▶ _Work instructions_
Start at the line in the entries below that contains "let slow := (f.throttled.filter", stop at the line that contains "0xFFFF (Config.keySlot s.free).toNat", and output exactly the lines in that span, both ends included.
>>>
/-- POWER_CAP_CORRECTION (R426, R427): under a cap the issue clock is some step of 100 MHz from 1.2 GHz up, a free value (log 13),
and so is that of a throttled die, which is no faster; else it is nominal. Limiting is recorded as it begins. -/
def execPowerCapCorrection (s : State) : Host.Outcome State Fault Refusal :=
  let f := s.fleet.cooled (s.free + 1)
  if s.watts ≥ 4600 && f.throttled.isEmpty then .next { s with fleet := { f with mhz := Config.nominalMhz, slow := [] } }
  else
    let step := fun (k : Nat) => 1200 + 100 * ((Config.sensor (s.free + k)).toNat % 13)
    let mhz := if s.watts ≥ 4600 then Config.nominalMhz else step 0
    let slow := (f.throttled.filter (· < 8)).map fun d => (d, Nat.min mhz (step (d + 10)))
    let u := { s.bump with fleet := { f with mhz := mhz, slow := slow } }
    .next (if f.mhz = Config.nominalMhz && mhz < Config.nominalMhz && s.watts < 4600 then
      u.errRecord 0x0152 pmcPath 0 0xFFFF s.watts else u)

/-! ### Boot -/

/-- The digest of a signing key by its number: 0 the vendor's, else an owner's (R418, R420); none where it may not sign. -/
def Boot.keyOf (b : Boot) (k : Nat) : Option Nat :=
  if k = 0 then (if b.vendoff then none else some Config.vendorDigest)
  else match b.owners.getD (k - 1) none with
    | some (digest, revoked) => if revoked then none else some digest
    | none => none

/-- What the boot ROM finds in a slot (R418, R417): an image it accepts, or the code of a refusal. An image whose index is
the highest its key has had is the one that raised it, and has been accepted (log 30). -/
def Boot.tries (b : Boot) : Option Image → Option Nat
  | none => some 0x0163
  | some i =>
    if (b.keyOf i.key).isNone then some 0x0163
    else if i.index < b.counters.getD i.key 0 then some 0x0162
    else none

/-- BOOT in unit paths (R410). -/
def bootPath : Word := unitPath 8 0x16 0 0 0

/-- The record of a refused image names the slot of its key (R417); for an image of no owner's key the rule gives no value. -/
def State.slotRecord (s : State) (code : Nat) (key : Option Nat) : State :=
  match key with
  | some n => s.errRecord code bootPath 0 0xFFFF n
  | none => s.bump.errRecord code bootPath 0 0xFFFF (Config.keySlot s.free).toNat

/-- What a slot holds while it is written (R419): an image that the ROM refuses. -/
def Image.torn : Image := { key := 5, index := 0, digest := 0 }

/-- The ROM tries NEXT's slot, the other, then the Cullet image (R418). -/
def State.bootUp (s : State) : State :=
  let b := s.boot
  let slot := fun (n : Nat) => if n = 0 then b.slotA else b.slotB
  let ran := fun (s : State) (n : Nat) => { s with boot := { b with ran := n } }
  let refuse := fun (s : State) (n code : Nat) => match slot n with
    | some i => s.slotRecord code (if 1 ≤ i.key && i.key ≤ 4 then some (i.key - 1) else none)
    | none => s
  let one := b.next
  let two := 1 - b.next
  match b.tries (slot one) with
  | none => ran s one
  | some c1 =>
    let u := refuse s one c1
    match b.tries (slot two) with
    | none => ran u two
    | some c2 =>
      let v := refuse u two c2
      if b.cullet then (ran v 2).errRecord 0x0161 bootPath 0 0xFFFF 0
      else { v.errRecord 0x0160 bootPath 0 0xFFFF 0 with fleet := { (v.errRecord 0x0160 bootPath 0 0xFFFF 0).fleet with tripped := true } }

/-- COLD_RESET (R12, R411, R413, R416, R418 to R420): the part is as after reset, but for what flash and fuses hold, where a slot
whose write it cuts stays torn, for fatal records (log 84), host memory, and what self-test fails: the failing elements with the numbers of their tests. The OWNER strap is sampled. -/
def execColdReset (start : PowerOn) (s : State) : Host.Outcome State Fault Refusal :=
  let r := State.reset
  let fs := (start.failed.filterMap fun p => functionOf p.1).eraseDups
  let u := { r with
    mem := s.mem.filter fun p => Config.hostBase ≤ p.1
    boot := { s.boot with result := 0, strap := start.strap, writing := none }
    fleet := { r.fleet with fatal := s.fleet.fatal, fences := fs.map Function.path, fails := BitVec.ofNat 32 start.failed.length }
    out := s.out, schedule := s.schedule, free := s.free, fresh := s.fresh }
  .next (start.failed.foldl (fun s p => s.errRecord 0x0140 p.1 0 0xFFFF p.2) u).bootUp

/-- A thread whose context a warm reset has ended: it is unmapped, and its registers stay (R12, R310); PGEN counts the loss of a
program. -/
def Qcp.ended (q : Qcp) : Qcp :=
  { Qcp.reset with
    qmap := q.qmap &&& ~~~1#64, wptr := q.wptr, rptr := q.rptr, qfault := q.qfault, lastIss := q.lastIss
    pgen := if q.program.isSome then q.pgen + 1 else q.pgen }

/-- Fatal records are readable again after a warm reset (R416, log 84): those not still held go to the ring once more. -/
def Fleet.readFatal (f : Fleet) : Fleet :=
  { f with errors := f.errors ++ f.fatal.filter (fun b => !f.errors.contains b), fatal := [] }

/-- WARM_RESET (R12, R416, R423): every context ends with all that serves it; other registers stay. -/
def execWarmReset (s : State) : Host.Outcome State Fault Refusal :=
  let ens := (List.range 1024).flatMap fun c => [ctxBlock c, svrec c]
  let off := fun (s : State) (o : Nat) => if s.written.contains o then s.setReg o (s.reg o 0 &&& ~~~1#64) else s
  let u := ens.foldl off s
  let v := ((List.range 64).map fun q => svcBlock q + 8).foldl off u
  let w := v.setReg 0x308 (v.reg 0x308 0 &&& ~~~2#64)
  .next { w with
    ctxs := [], launches := [], teams := [], tileJobs := [], chains := [], details := [], zones := [], lgfs := []
    coh := Coh.reset, threads := w.threads.map fun p => (p.1, p.2.ended), qcpAt := 0, table := [], versions := [], seqs := [], kvmap := [], sending := [], arrived := [], nodes := []
    serving := [], svc := w.svc.map fun p => (p.1, p.2.ended), sockets := [], lent := [], cur := none, second := none
    fleet := { w.fleet.readFatal with phases := [] } }

/-! ### Images and keys -/

/-- A request (R419): its body, then the public key that signs, then the signature over the body (log 30). -/
structure Request where
  body : List Byte
  pk   : List Byte
  sig  : List Byte
  deriving DecidableEq, Repr

/-- The bytes of a request taken apart. -/
def Request.ofBytes (b : List Byte) : Request :=
  let n := b.length - sigBytes
  { body := b.take (n - pkBytes), pk := (b.take n).drop (n - pkBytes), sig := b.drop n }

/-- The bytes of the request in the recovery mailbox (R419). -/
def State.requestBytes (s : State) : List Byte := s.bytesAt (s.reg 0x2050008 0).toNat (bits64 (s.reg 0x2050010 0) 32 32)

/-- That request. -/
def State.mailbox (s : State) : Request := Request.ofBytes s.requestBytes

/-- The key among some whose public key a request brings and whose signature it bears (R418, R420). -/
def Boot.signer (b : Boot) (keys : List Nat) (r : Request) : Option Nat :=
  keys.find? fun k => match b.keyOf k with
    | some d => xmssVerify r.pk r.body r.sig && digest r.pk = d
    | none => false

/-- A command ends with its RESULT and DONE (R419). -/
def State.finishCommand (s : State) (result : Nat) : State :=
  { s.setReg 0x2050010 (s.reg 0x2050010 0 ||| 8) with boot := { s.boot with result := BitVec.ofNat 64 result } }

/-- The owner slot that holds the digest of a request's key, revoked or not (R417, R420). -/
def Boot.slotOf (b : Boot) (r : Request) : Option Nat := b.owners.findIdx? fun o => o.any fun k => k.1 == digest r.pk

/-- A key's counter is the highest index it has had accepted (R420). -/
def Boot.accepted (b : Boot) (key index : Nat) : Boot := { b with counters := modAt b.counters key fun n => Nat.max n index }

def Boot.setSlot (b : Boot) (slot : Nat) (i : Image) : Boot :=
  if slot = 0 then { b with slotA := some i } else { b with slotB := some i }

/-- An image for a slot (R418 to R420): it verifies, its index exceeds the highest accepted of its key, and the slot is not
the one that runs (log 30). The slot is torn until it is written whole. -/
def State.beginSlot (s : State) (slot : Nat) : State :=
  let r := s.mailbox
  let b := s.boot
  if b.ran = slot then s.finishCommand 4
  else match b.signer [0, 1, 2, 3, 4] r with
    | none => (s.slotRecord 0x0163 (b.slotOf r)).finishCommand 1
    | some k =>
      let i := sigIndex r.sig
      if i ≤ b.counters.getD k 0 then (s.slotRecord 0x0162 (if k = 0 then none else some (k - 1))).finishCommand 2
      else
        let img : Image := { key := k, index := i, digest := digest r.body }
        { s with boot := { (b.accepted k i).setSlot slot Image.torn with writing := some (slot, img) } }

/-- A slot's write begins, or ends where it has begun (R419): a power failure between the two leaves the slot torn. -/
def State.writeSlot (s : State) (slot : Nat) : State :=
  match s.boot.writing with
  | none => s.beginSlot slot
  | some (n, i) =>
    let t := { s with boot := { s.boot.setSlot n i with writing := none } }.finishCommand 0
    if n = slot then t else t.beginSlot slot

/-- WRITE_SLOT_A, WRITE_SLOT_B (R419). -/
def execWriteSlotA (s : State) : Host.Outcome State Fault Refusal := .next (s.writeSlot 0)
def execWriteSlotB (s : State) : Host.Outcome State Fault Refusal := .next (s.writeSlot 1)

/-- Owner keys, by their numbers among the keys. -/
def ownerKeys : List Nat := [1, 2, 3, 4]

/-- The firmware takes the commands on keys: normal firmware takes 1 and 2 alone (R419, log 30). -/
def Boot.takesKeys (b : Boot) : Bool := b.ran = 2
<<<
▶ _Response_
    let slow := (f.throttled.filter (· < 8)).map fun d => (d, Nat.min mhz (step (d + 10)))
    let u := { s.bump with fleet := { f with mhz := mhz, slow := slow } }
    .next (if f.mhz = Config.nominalMhz && mhz < Config.nominalMhz && s.watts < 4600 then
      u.errRecord 0x0152 pmcPath 0 0xFFFF s.watts else u)

/-! ### Boot -/

/-- The digest of a signing key by its number: 0 the vendor's, else an owner's (R418, R420); none where it may not sign. -/
def Boot.keyOf (b : Boot) (k : Nat) : Option Nat :=
  if k = 0 then (if b.vendoff then none else some Config.vendorDigest)
  else match b.owners.getD (k - 1) none with
    | some (digest, revoked) => if revoked then none else some digest
    | none => none

/-- What the boot ROM finds in a slot (R418, R417): an image it accepts, or the code of a refusal. An image whose index is
the highest its key has had is the one that raised it, and has been accepted (log 30). -/
def Boot.tries (b : Boot) : Option Image → Option Nat
  | none => some 0x0163
  | some i =>
    if (b.keyOf i.key).isNone then some 0x0163
    else if i.index < b.counters.getD i.key 0 then some 0x0162
    else none

/-- BOOT in unit paths (R410). -/
def bootPath : Word := unitPath 8 0x16 0 0 0

/-- The record of a refused image names the slot of its key (R417); for an image of no owner's key the rule gives no value. -/
def State.slotRecord (s : State) (code : Nat) (key : Option Nat) : State :=
  match key with
  | some n => s.errRecord code bootPath 0 0xFFFF n
  | none => s.bump.errRecord code bootPath 0 0xFFFF (Config.keySlot s.free).toNat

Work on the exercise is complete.